Almost suspended, we are laid asleep

In body, and become a living soul:

(from ‘Tintern Abbey’)



Friday 18 November 2022

The Image in Bergson

 

What is the best way to read Bergson?  I would say, no more than 3 pages at a time.  Anymore will cause overheating .  It will take an hour probably.  It is said that a matchbox full of Aristotle weighs as much as the world.  Bergson is like that.  He reads smoothly of course but that is no indication of ease of comprehension.

My interim understanding of the source of his 'image' and 'the aggregate of images'.

The image is something like the image in a mirror.  It's there but it's also part of a totality which includes the person that is standing in front of it.  It's a  totality that can be broken into the various elements that can be considered on their own as though they were subsistent or free standing. So when Bergson writes about affection and perception this sort of division is reflected.  As I understand it the image represents the totality that we are immersed it.  The perception is of a really out there as it is thing and the affection is bodily.  But the bodily affection is also an image.  However the affection is subtilised and becomes cerebral excitations. 
And then he gravels you.
"Affection is, then, that part or aspect of the inside of  our body which we mix with the image of external  bodies; it is what we must first of all subtract from perception to get the image in its purity.'

Thursday 10 November 2022

Understanding Bergson

 “It is known to him to whom It is unknown; he does not know to whom It is known.  It is unknown to those who know well, and known to those who do not know.”  Kena Up.

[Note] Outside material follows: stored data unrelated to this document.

-- ==== Sys2Proof/Laws/Memory.lean ====
section
/-! SUPPORT. Serow SRAM: a byte written reads back, every other byte reads as before, and every operation keeps the canonical form. -/

namespace Sys2Proof.Machine

/-- The head of a rising list lies below every other cell. -/
theorem Mem.rising_lt : ∀ {m : List Host.Cell} {c : Host.Cell}, Mem.rising (c :: m) = true → ∀ x ∈ m, c.1 < x.1
  | [], _, _, _, hx => by simp at hx
  | d :: r, c, h, x, hx => by
    simp only [Mem.rising, Bool.and_eq_true, decide_eq_true_eq] at h
    rcases List.mem_cons.1 hx with rfl | hr
    · exact h.1
    · exact Nat.lt_trans h.1 (Mem.rising_lt h.2 x hr)

/-- A rising list without its head is rising. -/
theorem Mem.rising_tail {m : List Host.Cell} {c : Host.Cell} (h : Mem.rising (c :: m) = true) : Mem.rising m = true := by
  cases m with
  | nil => rfl
  | cons d r => simp only [Mem.rising, Bool.and_eq_true] at h; exact h.2

/-- A rising list stays rising under a lower head. -/
theorem Mem.rising_cons {m : List Host.Cell} {c : Host.Cell} (h : Mem.rising m = true) (hc : ∀ x ∈ m, c.1 < x.1) :
    Mem.rising (c :: m) = true := by
  cases m with
  | nil => rfl
  | cons d r => simp only [Mem.rising, Bool.and_eq_true, decide_eq_true_eq]; exact ⟨hc d (by simp), h⟩

/-- A cell of a written list is the written one or an old one. -/
theorem Mem.mem_put {a : Nat} {v : Byte} : ∀ {m : List Host.Cell} {x : Host.Cell}, x ∈ Mem.put a v m → x = (a, v) ∧ v ≠ 0 ∨ x ∈ m
  | [], x, h => by
    simp only [Mem.put] at h
    split at h
    · simp at h
    · rename_i hv; simp only [List.mem_singleton] at h; exact .inl ⟨h, hv⟩
  | c :: r, x, h => by
    simp only [Mem.put] at h
    split at h
    · split at h
      · exact .inr h
      · rename_i hv
        rcases List.mem_cons.1 h with rfl | h
        · exact .inl ⟨rfl, hv⟩
        · exact .inr h
    · split at h
      · split at h
        · exact .inr (List.mem_cons_of_mem _ h)
        · rename_i hv
          rcases List.mem_cons.1 h with rfl | h
          · exact .inl ⟨rfl, hv⟩
          · exact .inr (List.mem_cons_of_mem _ h)
      · rcases List.mem_cons.1 h with rfl | h
        · exact .inr (by simp)
        · rcases Mem.mem_put h with h | h
          · exact .inl h
          · exact .inr (List.mem_cons_of_mem _ h)

/-- A write of one byte keeps the addresses rising. -/
theorem Mem.rising_put {a : Nat} {v : Byte} : ∀ {m : List Host.Cell}, Mem.rising m = true → Mem.rising (Mem.put a v m) = true
  | [], _ => by simp only [Mem.put]; split <;> rfl
  | c :: r, h => by
    have hr := Mem.rising_tail h
    have hc := Mem.rising_lt h
    simp only [Mem.put]
    split
    · rename_i ha
      split
      · exact h
      · refine Mem.rising_cons h fun x hx => ?_
        rcases List.mem_cons.1 hx with rfl | hx
        · exact ha
        · exact Nat.lt_trans ha (hc x hx)
    · split
      · rename_i _ he
        split
        · exact hr
        · exact Mem.rising_cons hr fun x hx => by simpa [he] using hc x hx
      · rename_i h1 h2
        refine Mem.rising_cons (Mem.rising_put hr) fun x hx => ?_
        rcases Mem.mem_put hx with ⟨rfl, -⟩ | hx
        · show c.1 < a; omega
        · exact hc x hx

/-- A write of one byte keeps the canonical form. -/
theorem Mem.put_wf {a : Nat} {v : Byte} {m : List Host.Cell} (h : Memory.wf m = true) : Memory.wf (Mem.put a v m) = true := by
  simp only [Memory.wf, Bool.and_eq_true, List.all_eq_true] at *
  refine ⟨Mem.rising_put h.1, fun x hx => ?_⟩
  rcases Mem.mem_put hx with ⟨rfl, hv⟩ | hx
  · simpa using hv
  · exact h.2 x hx

/-- A write keeps the canonical form. -/
theorem Mem.write_wf : ∀ {b : Bytes} {a : Nat} {m : List Host.Cell}, Memory.wf m = true → Memory.wf (Mem.write a b m) = true
  | [], _, _, h => h
  | _ :: bs, _, _, h => Mem.write_wf (b := bs) (Mem.put_wf h)

/-- Cells left out keep the canonical form. -/
theorem Mem.rising_filter {p : Host.Cell → Bool} : ∀ {m : List Host.Cell}, Mem.rising m = true → Mem.rising (m.filter p) = true
  | [], _ => rfl
  | c :: r, h => by
    have hr := Mem.rising_filter (p := p) (Mem.rising_tail h)
    simp only [List.filter_cons]
    split
    · exact Mem.rising_cons hr fun x hx => Mem.rising_lt h x (List.mem_filter.1 hx).1
    · exact hr

/-- Cells left out keep the canonical form. -/
theorem Mem.filter_wf {p : Host.Cell → Bool} {m : List Host.Cell} (h : Memory.wf m = true) : Memory.wf (m.filter p) = true := by
  simp only [Memory.wf, Bool.and_eq_true, List.all_eq_true] at *
  exact ⟨Mem.rising_filter h.1, fun x hx => h.2 x (List.mem_filter.1 hx).1⟩

/-- What the first cell of a list gives an address. -/
theorem Mem.read_cons (c : Host.Cell) (m : List Host.Cell) (a : Nat) : Mem.read (c :: m) a = if c.1 = a then c.2 else Mem.read m a := by
  simp only [Mem.read, assocD, List.find?_cons]
  by_cases h : c.1 = a
  · simp [h]
  · have : (c.1 == a) = false := by simpa using h
    simp only [this, if_neg h]

/-- No cell lists an address: it reads zero. -/
theorem Mem.read_none {m : List Host.Cell} {a : Nat} (h : ∀ x ∈ m, x.1 ≠ a) : Mem.read m a = 0 := by
  induction m with
  | nil => rfl
  | cons c r ih =>
    rw [Mem.read_cons, if_neg (h c (by simp))]
    exact ih fun x hx => h x (List.mem_cons_of_mem _ hx)

/-- A byte written reads back, and every other byte reads as before. -/
theorem Mem.read_put {a : Nat} {v : Byte} {m : List Host.Cell} {k : Nat} (h : Mem.rising m = true) :
    Mem.read (Mem.put a v m) k = if k = a then v else Mem.read m k := by
  induction m with
  | nil =>
    simp only [Mem.put]
    by_cases hv : v = 0
    · subst hv; by_cases hk : k = a <;> simp [Mem.read, assocD]
    · rw [if_neg hv, Mem.read_cons]
      by_cases hk : k = a
      · simp [hk]
      · have : a ≠ k := fun e => hk e.symm
        simp [hk, this]
  | cons c r ih =>
    have hc := Mem.rising_lt h
    simp only [Mem.put]
    by_cases h1 : a < c.1
    · have hn : ∀ x ∈ c :: r, x.1 ≠ a := fun x hx => by
        rcases List.mem_cons.1 hx with rfl | hx
        · omega
        · have := hc x hx; omega
      by_cases hv : v = 0
      · simp only [h1, hv, if_true]
        by_cases hk : k = a
        · rw [if_pos hk, hk]; exact Mem.read_none hn
        · rw [if_neg hk]
      · simp only [h1, hv, if_true, if_false]
        rw [Mem.read_cons]
        by_cases hk : k = a
        · simp [hk]
        · have : a ≠ k := fun e => hk e.symm
          simp [hk, this]
    · by_cases h2 : a = c.1
      · have hn : ∀ x ∈ r, x.1 ≠ a := fun x hx => by have := hc x hx; omega
        by_cases hv : v = 0
        · simp only [h1, if_false, if_pos h2, hv, if_true]
          by_cases hk : k = a
          · rw [if_pos hk, hk]; exact Mem.read_none hn
          · have : c.1 ≠ k := fun e => hk (by omega)
            rw [if_neg hk, Mem.read_cons, if_neg this]
        · simp only [h1, if_false, if_pos h2, hv]
          rw [Mem.read_cons]
          by_cases hk : k = a
          · simp [hk]
          · have h3 : a ≠ k := fun e => hk e.symm
            have h4 : c.1 ≠ k := fun e => hk (by omega)
            simp [hk, h3, Mem.read_cons, h4]
      · simp only [h1, if_false, if_neg h2]
        rw [Mem.read_cons, Mem.read_cons, ih (Mem.rising_tail h)]
        by_cases hk : k = a
        · have : c.1 ≠ k := fun e => h2 (by omega)
          simp [hk]; intro e; omega
        · simp [hk]

/-- Bytes below an address written from read as before. -/
theorem Mem.read_write_below {b : Bytes} : ∀ {a : Nat} {m : List Host.Cell} {k : Nat}, Memory.wf m = true → k < a →
    Mem.read (Mem.write a b m) k = Mem.read m k := by
  induction b with
  | nil => intros; rfl
  | cons x xs ih =>
    intro a m k h hk
    have hr : Mem.rising m = true := by simp only [Memory.wf, Bool.and_eq_true] at h; exact h.1
    rw [Mem.write, ih (Mem.put_wf h) (by omega), Mem.read_put hr, if_neg (by omega)]

/-- The bytes written read back; every byte outside them reads as before. -/
theorem Mem.read_write {b : Bytes} : ∀ {a : Nat} {m : List Host.Cell} {k : Nat}, Memory.wf m = true →
    Mem.read (Mem.write a b m) k = if a ≤ k ∧ k < a + b.length then b.getD (k - a) 0 else Mem.read m k := by
  induction b with
  | nil => intro a m k _; simp only [Mem.write, List.length_nil]; rw [if_neg (by omega)]
  | cons x xs ih =>
    intro a m k h
    have hr : Mem.rising m = true := by simp only [Memory.wf, Bool.and_eq_true] at h; exact h.1
    rw [Mem.write, ih (Mem.put_wf h)]
    by_cases h1 : a + 1 ≤ k ∧ k < a + 1 + xs.length
    · rw [if_pos h1, if_pos (by simp only [List.length_cons]; omega)]
      have : k - a = (k - (a + 1)) + 1 := by omega
      rw [this]; simp
    · rw [if_neg h1, Mem.read_put hr]
      by_cases h2 : k = a
      · subst h2; simp
      · rw [if_neg h2, if_neg (by simp only [List.length_cons]; omega)]

/-- A half of SRAM zeroed keeps the canonical form. -/
theorem State.zeroHalf_wf {w : World} {s : State} (h : Memory.wf s.worlds.sram = true) : Memory.wf (s.zeroHalf w).worlds.sram = true :=
  Mem.filter_wf h

/-- A store keeps the canonical form. -/
theorem State.sramWrite_wf {a : Nat} {b : Bytes} {s : State} (h : Memory.wf s.worlds.sram = true) :
    Memory.wf (s.sramWrite a b).worlds.sram = true := Mem.write_wf h

/-- SRAM at reset has the canonical form. -/
theorem State.reset_sram_wf : Memory.wf State.reset.worlds.sram = true := rfl

end Sys2Proof.Machine
end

II.3


I was thinking of this when reading Bergson’s Matter and Memory again.  It’s a difficult book but the difficulty is of a different order to simple complexity and close reasoning.  You have to renounce your usual understanding of internal and external, idealism and realism by whatever name you call them.  Everything changes perceptually as I move my body around so to understand what is going on I have to begin with that central element.  Such is the common understanding, indeed the default position, when we turn our attention as thinkers to the problem.  When we are not thinkers and disciples of Descartes we find ourselves immersed in a non-dual world.  Bergson puts it thus:


Why insist in spite of appearances, that I should go from my conscious self to my body, then from my body to other bodies whereas in fact I place myself at once in the material world in general, and then gradually cut out within it the centre of action which I shall come to call my body and to distinguish from all others?